──────── Dataset content

-- ==== Sys2Proof/Syntax.lean ====
section
/-!
DEFINITION. The commands of the block: one constructor of `Instr` per row of spec/opcode_table.json.

An operand `core` is a logical core number (R10), `slot` a group slot of that core (R124), `w` the 64-bit
instruction word the group issues (R131), `q` a queue number (0-8,191; 8,192 stands for the kernel ring),
`p` a partition, `die`, `stack`, `pkg`, `slice`, `n` the numbers of R9 (`n` a fabric port).
What an event brings from outside the module (a measured value, an error found, a packet, a frame) is its operand.
-/

namespace Sys2Proof

/-- What the array's codes find when work completes (R120). -/
inductive ArrayError where
  | none | accCorrected | accUncorrectable | bankParity
  deriving DecidableEq, Repr

/-- What SECDED finds in a unit that is read (R220, R176, R206). -/
inductive Ecc where
  | clean | corrected | uncorrectable
  deriving DecidableEq, Repr

/-- The units of a cellar engine that execute commands (R178); the fill path ends with CODEBOOK_FILL_DONE. -/
inductive CellarUnit where
  | matvec | move
  deriving DecidableEq, Repr

/-- What a completing cellar command met (R206). -/
inductive CellarError where
  | none | sramCorrected | sramUncorrectable | dramUncorrectable
  deriving DecidableEq, Repr

/-- What the attic's codes find in the line served (R228). -/
inductive AtticError where
  | none | corrected | uncorrectable
  deriving DecidableEq, Repr

/-- What a store-room transfer meets (R235): a link-ECC error that a retry cleared, or one that poisons the block. -/
inductive BlockOutcome where
  | ok | linkRetry | linkLost | crcMismatch
  deriving DecidableEq, Repr

/-- Why a fabric receiver drops what arrives (R370). -/
inductive DropCause where
  | crc | seq | fec
  deriving DecidableEq, Repr

/-- The PLLs of R415. -/
inductive Pll where
  | root | pcie | stack (s : Nat) | storeRoom (p : Nat) | fabric (g : Nat)
  deriving DecidableEq, Repr

/-- The transports of a dictionary request (R408 to R410) with the requester they name. -/
inductive Transport where
  | mailbox (fn : Nat) | mctpPcie (eid tag : Nat) | mctpI3c (eid tag : Nat) | ring (src : Nat)
  deriving DecidableEq, Repr

/-- The two MCTP bindings of R409. -/
inductive Binding where
  | pcie | i3c
  deriving DecidableEq, Repr

/-- A request that reaches a stack controller or a store-room controller: the access-table row of its master
(R340), the queue whose submission made it if any, the physical address, and the bytes read or written.
`tag` names its entry in the reorder queue (R218). -/
structure MemReq where
  master : Nat
  queue  : Option Nat
  pa     : Nat
  write  : Bool
  len    : Nat
  data   : List Byte
  tag    : Nat
  deriving DecidableEq, Repr

/-- A host access through an aperture (R304, R306). -/
structure HostAccess where
  write : Bool
  len   : Nat
  data  : List Byte
  deriving DecidableEq, Repr

/-- How a host read of a register with RC fields is made: the byte offset within the register (within the
64-bit pair for the observability counts) and the width in bytes (R412, R413). -/
structure RegRead where
  off   : Nat
  width : Nat
  deriving DecidableEq, Repr

/-- A fabric packet (R369): the header fields as they arrive, unsplit, and the payload. -/
structure Packet where
  type    : Nat
  vc      : Nat
  len     : Nat
  seq     : Nat
  src     : Nat
  aop     : Nat
  ctx     : Nat
  counter : Nat
  tag     : Nat
  addr    : Nat
  arg     : Nat
  payload : List Byte
  deriving DecidableEq, Repr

────────────────

(What you are asked to do) State how many lines of the records hold the string "width", and nothing else.

(Exercise response) 2